In the early 19th Century, if you had a clever horse and a tent, you had a circus — all the rest was filler on the bill.



Dan Rice (above), described in the subtitle of David Carlyon’s biography as “the most famous man you’ve never heard of”, started out in the 1830s as the traveling exhibitor of a learned pig — it could count and tell the time.  Then Rice got a horse and a tent and became a circus showman, the most famous of the 19th Century.  P. T. Barnum (below) lent his name to an enterprise that became the most famous circus of all time, but wasn’t himself predominantly a circus man.  He wasn’t even responsible for his circus’s immortal motto, “The Greatest Show On Earth’, invented by someone else as a topper to “Dan Rice’s Great Show”.

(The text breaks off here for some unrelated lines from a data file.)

-- ==== Sys2Proof/Machine/Fabric.lean ====
section
/-! DEFINITION. The crucible fabric (R456-R502): homes, routes, the region checker, staging, reads and writes of device
memory, combine targets, and the tracker. -/

namespace Sys2Proof.Machine

/-! ## Requesters and homes -/

/-- Who makes a request: its node and identity (R456), whether it is a core engine (R493), its traffic class, and the command
that owns it, where one does. -/
structure Req where
  node : Nat
  ident : Nat
  engine : Bool
  cls : Nat
  owner : Option Nat
  deriving DecidableEq, Repr

/-- The key of a command: its partition and sequence number (R334). -/
def cmdKey (part seq : Nat) : Nat := part * 2 ^ 32 + seq

/-- What a device address names (R17, R18). -/
inductive AddrKind where
  | dram
  | window (core off : Nat)
  | csr (off : Nat)
  | unmapped
  deriving DecidableEq, Repr

/-- R17, R18. -/
def addrKind (a : Nat) : AddrKind :=
  if a < 0x2000000000 then .dram
  else if 0x800000000000 ≤ a ∧ a < 0x800060000000 then
    let c := (a - 0x800000000000) / 0x1000000
    let o := (a - 0x800000000000) % 0x1000000
    if o < 0x600000 ∨ (0x800000 ≤ o ∧ o < 0x980000) then .window c o else .unmapped
  else if 0xF00000000000 ≤ a ∧ a < 0xF00010000000 then .csr (a - 0xF00000000000)
  else .unmapped

/-- The number of the CSR block that holds an offset (R20, in its order); 15 where none does. -/
def blockNo (off : Nat) : Nat :=
  if off < 0x100000 then 0 else if off < 0x200000 then 1 else if off < 0x2C0000 then 2
  else if off < 0x300000 then 15 else if off < 0x400000 then 3 else if off < 0x480000 then 4
  else if off < 0x500000 then 5 else if off < 0x600000 then 6 else if off < 0x700000 then 7
  else if off < 0x780000 then 8 else if off < 0x800000 then 9 else if off < 0x900000 then 10
  else if off < 0xA00000 then 11 else if off < 0xB00000 then 12 else if off < 0x1000000 then 15
  else if off < 0x1600000 then 13 else if off < 0x2000000 then 15 else if off < 0x2100000 then 14 else 15

/-- Whether a crucible is in reset (a crucible that falls silent is reset at once, R446, R447). -/
def crucDown (s : State) (k : Nat) : Bool := inReset s (3, k)

/-- Whether a lateral module carries traffic: ACTIVE or NARROW (R474, R478). -/
def moduleUp (s : State) (m : Nat) : Bool :=
  let x := s.regFld (Reg.puntyMstat m) 0 3
  decide (x = 1) || decide (x = 3)

/-- Whether one of two attachment modules carries traffic. -/
def attachUp (s : State) (m : Nat) : Bool := moduleUp s m || moduleUp s (m + 1)

/-- The crucible where the host die's requests enter for a home (R456, R457). -/
def hostIngress (s : State) (home : Nat) : Nat :=
  let k := home % 2
  if crucDown s k || !attachUp s (16 + 2 * k) then 1 - k else k

/-- The crucible where the sensor die's requests enter for a home (R456, R457). -/
def sensorIngress (s : State) (home : Nat) : Nat :=
  let k := if home = 0 ∨ home = 2 then 2 else 3
  if crucDown s k || !attachUp s (16 + 2 * k) then 5 - k else k

/-- The home of a CSR offset (R662). -/
def csrHome (s : State) (off : Nat) : Nat :=
  match blockNo off with
  | 2 => (off - 0x200000) / 0x10000 / 3
  | 3 => if crucDown s 2 || !attachUp s 20 then 3 else 2
  | 4 => 0
  | 5 => 3
  | 6 => (off - 0x500000) / 0x40000 % 4
  | 7 => (off - 0x600000) / 0x10000 / 4
  | 11 => 0
  | 13 => (off - 0x1000000) / 0x10000 / 24
  | 14 => (off - 0x2000000) / 0x40000 % 4
  | _ => if crucDown s 0 || !attachUp s 16 then 1 else 0

/-- The home crucible of a device address; crucible 0 where it has none (R459, R666). -/
def homeOf (s : State) (a : Nat) : Nat :=
  match addrKind a with
  | .dram => match mapAddr s a with
    | some p => p.1 / 16
    | none => 0
  | .window c _ => c / 24
  | .csr off => csrHome s off
  | .unmapped => 0

/-- The ingress crucible of a node for a home (R456). -/
def ingressOf (s : State) (node home : Nat) : Nat :=
  if node < 0x60 then node / 24
  else if node < 0x64 then node - 0x60
  else if node = 0x64 then hostIngress s home
  else if node = 0x65 then sensorIngress s home
  else if node = 0x67 then 3 else 0

/-! ## Routes (R460, R461) -/

/-- The lateral pair between two adjacent crucibles (R458). -/
def pairBetween (a b : Nat) : Option Nat :=
  match min a b, max a b with
  | 0, 1 => some 0
  | 1, 3 => some 1
  | 2, 3 => some 2
  | 0, 2 => some 3
  | _, _ => none

/-- Whether a pair has a usable module. -/
def pairUp' (s : State) (q : Nat) : Bool := attachUp s (4 * q) || attachUp s (4 * q + 2)

/-- The pairs and intermediate crucibles on a path of crucibles, when every pair is usable and no intermediate is down. -/
def pathTargets (s : State) : List Nat → Option (List (Nat ⊕ Nat))
  | a :: b :: rest =>
    match pairBetween a b with
    | none => none
    | some q =>
      if !pairUp' s q || (decide (rest ≠ []) && crucDown s b) then none
      else match pathTargets s (b :: rest) with
        | none => none
        | some l => some (.inl q :: (if rest ≠ [] then [.inr b] else []) ++ l)
  | _ => some []

/-- The first path that is usable. -/
def firstPath (s : State) (ps : List (List Nat)) : Option (List (Nat ⊕ Nat)) :=
  (ps.map (pathTargets s)).findSome? id

/-- The paths between two crucibles in order of choice: the direct pair and then the long way round, or for a diagonal the
candidate address bit 7 names and then the other (R460, R461). -/
def pathsOf (a b bit7 : Nat) : List (List Nat) :=
  if a = b then [[a]]
  else if (pairBetween a b).isSome then
    let rest := [0, 1, 2, 3].filter (fun x => decide (x ≠ a) && decide (x ≠ b))
    [[a, b], [a] ++ rest ++ [b], [a] ++ rest.reverse ++ [b]]
  else
    let lo := if a = 0 ∨ b = 0 then 1 else 0
    let hi := if a = 0 ∨ b = 0 then 2 else 3
    if bit7 = 0 then [[a, lo, b], [a, hi, b]] else [[a, hi, b], [a, lo, b]]

/-- What a request between two crucibles passes through, or none without a usable route. -/
def routeOf (s : State) (a b addr : Nat) : Option (List (Nat ⊕ Nat)) := firstPath s (pathsOf a b (addr / 128 % 2))

/-- A route's pairs and intermediate crucibles as fence targets. -/
def routeTargets (l : List (Nat ⊕ Nat)) : List Target :=
  l.map (fun x => match x with
    | .inl q => Target.pair (Fin.ofNat 4 q)
    | .inr k => Target.crucible (Fin.ofNat 4 k))

/-- What a request to a device address depends on beside its route (R466). A block that the host or sensor die holds is not
fenced with its home crucible (R662). -/
def addrTargets (s : State) (a : Nat) : List Target :=
  match addrKind a with
  | .dram => match mapAddr s a with
    | some p => [.channel (Fin.ofNat 64 p.1), .memSite (Fin.ofNat 16 (p.1 / 4)), .crucible (Fin.ofNat 4 (p.1 / 16))]
    | none => []
  | .window c _ => [.core (Fin.ofNat 96 c), .crucible (Fin.ofNat 4 (c / 24))]
  | .csr off =>
    let b := blockNo off
    (if h : b < 15 then [Target.block ⟨b, h⟩] else []) ++
      (if b = 2 ∨ b = 6 ∨ b = 7 ∨ b = 13 ∨ b = 14 then [Target.crucible (Fin.ofNat 4 (csrHome s off))] else [])
  | .unmapped => []

/-! ## Poisoned responses -/

/-- Why a response is poisoned (R19, R495, R466, R527). -/
inductive Poison where
  | unmapped
  | refused
  | fenced
  | mem (code : Nat)
  deriving DecidableEq, Repr

/-! ## The region checker (R492-R496) -/

/-- The lowest-numbered valid region of crucible k that holds an address (R494). -/
def regionFor (s : State) (k a : Nat) : Option Nat :=
  (List.range 256).find? (fun n =>
    let ra := s.reg (Reg.crucRgna k n)
    let base := fld ra 12 36 * 4096
    bitAt ra 0 && decide (base ≤ a) && decide (a < base + s.regFld (Reg.crucRgnb k n) 0 37 * 4096))

/-- Whether region n of crucible k permits an identity to read or write (R494). -/
def regionPermits (s : State) (k n ident : Nat) (write : Bool) : Bool :=
  s.regBit (Reg.crucRgnb k n) (46 + ident) && s.regBit (Reg.crucRgna k n) (if write then 2 else 1)

/-- A region's CLASS (R576): 0 ordinary, 1 cullet-pool, 2 combine. -/
def regionClass (s : State) (k n : Nat) : Nat := s.regFld (Reg.crucRgna k n) 3 3

/-- The cullet manager of crucible k beside its registers. -/
def State.cull (s : State) (k : Nat) : Cullet := sget Cullet.empty s.cullet k

/-- A cullet manager replaced. -/
def State.setCull (s : State) (k : Nat) (x : Cullet) : State := { s with cullet := sput Cullet.empty s.cullet k x }

/-- The crucible and page of the cullet pool an address lies in (R212). -/
def poolPage (s : State) (a : Nat) : Option (Nat × Nat) :=
  ((List.range 4).map (fun k =>
    let base := s.regFld (Reg.culletPoolbase k) 12 36 * 4096
    let size := s.regFld (Reg.culletPoolcfg k) 24 9 * 4096
    let n := s.regFld (Reg.culletPoolcfg k) 0 21
    if base ≤ a ∧ a < base + n * size then some (k, (a - base) / size) else none)).findSome? id

/-- The page-owner check (R213): the page belongs to the partition. -/
def pageOwned (s : State) (kp : Nat × Nat) (ident : Nat) : Bool :=
  match sget PageSt.free (s.cull kp.1).pages kp.2 with
  | .owned p _ => decide (p = ident)
  | _ => false

/-- A refusal by the region checker of crucible k (R495). -/
def refuse (s : State) (k code : Nat) (r : Req) (a : Nat) : State :=
  poisonAt ((s.bump (Reg.crucRgnref k) 1).logCruc k code r.node r.ident a) k

/-- The checks of R493 at the ingress crucible: the state with its counts and events, and why the request fails, or the class of the region
that admits it. -/
def checkReq (s : State) (r : Req) (a : Nat) (write : Bool) : State × Except Poison Nat :=
  let k := ingressOf s r.node (homeOf s a)
  match addrKind a with
  | .unmapped => (poisonAt ((s.bump (Reg.crucUnmap k) 1).logCruc k 0x0510 r.node r.ident a) k, .error .unmapped)
  | kind =>
    if 18 ≤ r.ident then (s, .ok 0)
    else if r.engine && decide (kind ≠ .dram) then
      let s1 := match kind with
        | .window c _ => s.bump (Reg.coreWinref c) 1
        | .csr off => if blockNo off = 13 then s.bump (Reg.coreWinref ((off - 0x1000000) / 0x10000)) 1 else s
        | _ => s
      (poisonAt (s1.logCruc k 0x0502 r.node r.ident a) k, .error .refused)
    else match regionFor s k a with
      | none => (refuse s k 0x0501 r a, .error .refused)
      | some n =>
        if !regionPermits s k n r.ident write then (refuse s k 0x0501 r a, .error .refused)
        else match poolPage s a with
          | some kp =>
            if regionClass s k n = 1 ∧ !pageOwned s kp r.ident then
              (poisonAt (s.bump (Reg.culletOwnref kp.1) 1) k, .error .refused)
            else (s, .ok (regionClass s k n))
          | none => (s, .ok (regionClass s k n))

/-- What is fenced when a block enters RESET (R466, R558). -/
def blockTargets : Block → List Target
  | .core c => [.core c]
  | .die d => (coresOfDie d.val).map (fun c => Target.core (Fin.ofNat 96 c))
  | .crucible k => [.crucible k]
  | .channel h => [.channel h]
  | .sensorDie => [.block 3]
  | .hostDie => []

/-- Whether a target's block has been asked to be idle before its reset (R557). -/
def idleAsked (s : State) (g : Target) : Bool :=
  s.rst.blocks.any (fun x => decide (x.phase = .idlereq) && (blockTargets x.blk).contains g)

/-- What a request depends on: its ingress crucible, what its address lies in, and its route (R457, R466); none without a usable route, or while its
ingress crucible is in reset. -/
def pathOf (s : State) (r : Req) (a : Nat) : Option (List Target) :=
  let home := homeOf s a
  let k := ingressOf s r.node home
  if crucDown s k then none
  else (routeOf s k home a).map (fun l => .crucible (Fin.ofNat 4 k) :: addrTargets s a ++ routeTargets l)

/-- Whether a request finds its way: a path, no fence on it (R457, R466), and no block asked to be idle at its end (R557). DEDUCED: a request that would
wait for such a block is answered poisoned at once, as R558 point 1 answers it when the block enters RESET. -/
def reachable (s : State) (r : Req) (a : Nat) : Bool :=
  match pathOf s r a with
  | none => false
  | some l => l.all (fun t => !s.fab.fences.contains t) && (addrTargets s a).all (fun t => !idleAsked s t)

/-! ## Staging (R383) -/

/-- The key under which a run of program `prog` stages: its command's key and the program, because no program of a command sees another's staged
writes (R372). An operation without programs stages as program 0. -/
def runKey (owner prog : Nat) : Nat := owner + prog * 2 ^ 41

Rice was an accomplished horse and animal trainer but earned his immense renown as a clown, of a new kind.  He sang and danced and did physical comedy, sometimes in blackface, and enacted parodies of Shakespeare, but captured the fancy of the nation with his comic monologues — often of a topical nature, ranging over the subjects of national and local politics (in whatever town his circus happened to be playing.)  His specialty was audience interaction, improvisation in the moment — quick wit on the fly.

He so impressed the public that he was thought of as a great and wise man — a bit like Will Rogers in the 20th Century — and he was recruited to run for political office, including the Presidency, on more than one occasion.



Though he was the chief draw of his “Great Show”, it was still a circus.  Its featured animal act was a horse named Exclesior, who could do astonishing tricks.  Later on, when “menageries” (of exotic animals) became part of the circus, Rice enlisted an elephant who could walk a tightrope, a rhinoceros who could obey a few simple commands and a trained camel.

The menagerie of exotic animals developed apart from the circus, as an adjunct to the “museums” of curiosities which flourished in the 19th Century, and in which Barnum mostly specialized.  The idea was imported into the circus as a new-fangled attraction.

In Rice’s day, the circus was a show for grown-ups, featuring plenty of sex, in the form of scantily-clad female performers, and sometimes crude humor.  It morphed into a children’s fantasy only at the end of the 19th century — when its cruder offerings were moved over into the adjoining midway.

By the 1870s, Rice’s brand of verbal comedy had been absorbed into “variety” — a very crude form, for male audiences only, centered in urban areas, usually associated, physically and commercially, with saloons.  This was the form that got cleaned up for mixed audiences (ladies as well as gents) of middle-class patrons in the 1880s and renamed vaudeville.  It still had a lot of circus in it.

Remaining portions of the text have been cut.